#### PROBLEM REQUIREMENTS
What lines of the data hold the string "isInt"? Pull each one out.

#### RECORDS SUPPLIED
++++

/-- VMPOPC (R202). -/
def vMpopc (e : VEnv) (f a : Nat) : VRes :=
  match vFmt e f with
  | some g =>
    let m := (getM e.c a).toNat
    vReply ((partIdx e (elemCount g)).filter fun i => bit m i).length
  | none => vFormat

/-- VMFIRST (R202). -/
def vMfirst (e : VEnv) (f a : Nat) : VRes :=
  match vFmt e f with
  | some g =>
    let m := (getM e.c a).toNat
    vReply (((partIdx e (elemCount g)).find? fun i => bit m i).getD (elemCount g))
  | none => vFormat

/-! ### Permutes -/

/-- VPERM (R203): indices are 16-bit; formats of classes I and F. -/
def vPerm (e : VEnv) (f d a b : Nat) : VRes :=
  match vFmt e f, groupSize 0x28 e.cap.vfmt f 3 with
  | some g, some k =>
    if g = .bin then vFormat
    else
      let va := vSrc e a 1
      let vb := vSrc e b k
      vElems e g d 1 (elemCount g) fun i =>
        let x := vB e (.uint 16) vb i
        (if x < elemCount g then elemAt g va x else 0, 0)
  | _, _ => vFormat

/-- VBCAST (R203). -/
def vBcast (e : VEnv) (f d b : Nat) : VRes :=
  match vFmt e f with
  | some g =>
    let vb := vSrc e b 1
    vElems e g d 1 (elemCount g) fun _ => (vB e g vb (e.cap.imm % elemCount g), 0)
  | none => vFormat

/-- VIOTA (R203): class I. -/
def vIota (e : VEnv) (f d a : Nat) : VRes :=
  match vFmt e f with
  | some g =>
    if !isInt g then vFormat
    else
      let m := (getM e.c a).toNat
      vElems e g d 1 (elemCount g) fun i => (((List.range i).filter fun j => bit m j).length % 2 ^ fmtW g, 0)
  | none => vFormat

/-- VSLIDE (R203): va followed by vb, from element s on. -/
def vSlide (e : VEnv) (f d a b : Nat) : VRes :=
  match vFmt e f with
  | some g =>
    let n := elemCount g
    let va := vSrc e a 1
    let vb := vSrc e b 1
    vElems e g d 1 n fun i =>
      let k := i + e.cap.imm
      (if k < n then elemAt g va k else if k < 2 * n then vB e g vb (k - n) else 0, 0)
  | none => vFormat

/-! ### Reductions -/

/-- One value as a term of an exact sum (R59). -/
def termOf : FVal → Prod
  | .nan => .nan
  | .inf n => .inf n
  | .fin n m e _ => .fin n m e

/-- A reduction of R204: element 0 of vd takes the result, the others 0. -/
def vReduce (e : VEnv) (f d a : Nat) (ti : Fmt → List Int → Nat × Nat) (tf : Flt → List FVal → Nat × Nat) : VRes :=
  match vFmt e f with
  | some g =>
    let va := vSrc e a 1
    let xs := (partIdx e (elemCount g)).map fun i => elemAt g va i
    match g with
    | .bin => vFormat
    | .flt h => let (x, k) := tf h (xs.map (fltValue h)); vWrite (.regs d 1 x) k
    | _ => let (x, k) := ti g (xs.map (intValue g)); vWrite (.regs d 1 x) k
  | none => vFormat

/-- The integer sum of VREDSUM (R204). -/
def redSumI (e : VEnv) (g : Fmt) (xs : List Int) : Nat × Nat := intInto g (xs.foldl (· + ·) 0) e.cap.sat

/-- The floating sum of VREDSUM (R59, R204). -/
def redSumF (e : VEnv) (h : Flt) (xs : List FVal) : Nat × Nat := vRound e h 0 (exactSum (xs.map termOf))

/-- The least or greatest integer, or the limit of the range when none takes part (R204). -/
def redPickI (greater : Bool) (g : Fmt) (xs : List Int) : Nat × Nat :=
  let (lo, hi) := intRange g
  (ofSigned (fmtW g) (xs.foldl (fun x y => if greater then max x y else min x y) (if greater then lo else hi)), 0)

/-- The least or greatest floating value, or ±∞ (±maxFinite) when none takes part (R204). -/
def redPickF (greater : Bool) (h : Flt) (xs : List FVal) : Nat × Nat :=
  match xs with
  | [] => (signed h greater ((fltInf h).getD (fltMax h)), 0)
  | x :: r => (fvCode h (r.foldl (fvPick greater) x), 0)

/-- The rank of VARGMIN: NaN above every number (R205). -/
def argLt (x y : FVal) : Bool := if fvIsNan x then false else if fvIsNan y then true else fvLt x y

/-- VARGMIN (R205). -/
def vArgmin (e : VEnv) (f a : Nat) : VRes :=
  match vFmt e f with
  | some g =>
    if g = .bin then vFormat
    else
      let va := vSrc e a 1
      match partIdx e (elemCount g) with
      | [] => vReply (2 ^ 44)
      | i :: r =>
        let val := fun k => fmtValue g (elemAt g va k)
        let best := r.foldl (fun x k => if argLt (val k) (val x) then k else x) i
        let code := match g with
          | .flt h => if fvIsNan (val best) then (fltNan h).getD 0 else elemAt g va best
          | _ => elemAt g va best
        vReply (code + best * 2 ^ 32)
  | none => vFormat

/-! ### Compression, packing, hashing, lookup -/

/-- The formats of VTOPN and VSPREAD: 8, 16 and 32 bits of classes I and F (R206). -/
def topFmt (g : Fmt) : Bool := (isInt g || isFlt g) && decide (8 ≤ storedW g)

/-- The magnitude order of VTOPN: NaN above ±∞, which are above finite values (R206). -/
def magLt (x y : FVal) : Bool := if fvIsNan x then false else if fvIsNan y then true else fvLt (fvAbs x) (fvAbs y)

/-- Insert an index by magnitude descending, ties to the lower index already there. -/
def insertMag (val : Nat → FVal) (j : Nat) : List Nat → List Nat
  | [] => [j]
  | k :: r => if magLt (val k) (val j) then j :: k :: r else k :: insertMag val j r

/-- The kept indices of one group and the zeros among them (R206). -/
def topKeep (val : Nat → FVal) (len n : Nat) : List Nat × Nat :=
  let idx := List.range len
  let cand := idx.filter fun j => !fvIsZero (val j)
  let keep := (cand.foldl (fun acc j => insertMag val j acc) []).take n
  let zeros := (idx.filter fun j => !keep.contains j).take (n - keep.length)
  (idx.filter fun j => keep.contains j || zeros.contains j, zeros.length)

/-- One group of VTOPN: slots (value code, index byte) and fills (R206). -/
def topGroup (g : Fmt) (va base len n : Nat) : List (Nat × Nat) × Nat :=
  let val := fun j => fmtValue g (elemAt g va (base + j))
  let code := fun j => match g with
    | .flt h => if fvIsNan (val j) then (fltNan h).getD 0 else elemAt g va (base + j)
    | _ => elemAt g va (base + j)
  let (keep, fill) := topKeep val len n
  (keep.map (fun j => (code j, j)) ++ List.replicate (n - keep.length) (0, 127), fill + (n - keep.length))

/-- The groups of VTOPN from group `k` on. -/
def topGroups (g : Fmt) (va lastLen n : Nat) : Nat → Nat → List (Nat × Nat) × Nat
  | _, 0 => ([], 0)
  | k, m + 1 =>
    let (x, f) := topGroup g va (128 * k) (if m = 0 then lastLen else 128) n
    let (y, h) := topGroups g va lastLen n (k + 1) m
    (x ++ y, f + h)

/-- VTOPN (R206). -/
def vTopn (e : VEnv) (f d a : Nat) : VRes :=
  match vFmt e f with
  | some g =>
    if !topFmt g then vFormat
    else
      let n := bits e.cap.imm 7 0
      let len := bits e.cap.imm 15 8
      let (slots, fill) := topGroups g (vSrc e a 1) (if len = 0 then 128 else len) n 0 (elemCount g / 128)
      let x := packE g (slots.map (·.1)) % 2 ^ 4096
      let y := packW 8 (slots.map (·.2))
      .ok ⟨.regs d 2 (x + 2 ^ 4096 * y), 0, some (slots.length + fill * 2 ^ 16 + b2n (len != 0) * 2 ^ 32), none⟩
  | none => vFormat

/-- VSPREAD (R207): a later slot that names an index overwrites an earlier one. -/
def vSpread (e : VEnv) (f d a b : Nat) : VRes :=
  match vFmt e f with
  | some g =>
    if !topFmt g then vFormat
    else
      let n := bits e.cap.imm 7 0
      let va := vSrc e a 1
      let vb := vSrc e b 1
      vElems e g d 1 (elemCount g) fun i =>
        let grp := i / 128
        match (List.range n).reverse.find? fun k => vB e (.uint 8) vb (grp * n + k) % 128 == i % 128 with
        | some k => (elemAt g va (grp * n + k), 0)
        | none => (0, 0)
  | none => vFormat

/-- VPACK (R208): the elements of set bits, in order, and their number. -/
def vPack (e : VEnv) (f d a b : Nat) : VRes :=
  match vFmt e f with
  | some g =>
    let m := (getM e.c b).toNat
    let va := vSrc e a 1
    let idx := (List.range (elemCount g)).filter fun i => bit m i
    .ok ⟨.regs d 1 (packE g (idx.map fun i => elemAt g va i)), 0, some idx.length, none⟩
  | none => vFormat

++++

#### RESULT
    if !isInt g then vFormat
def topFmt (g : Fmt) : Bool := (isInt g || isFlt g) && decide (8 ≤ storedW g)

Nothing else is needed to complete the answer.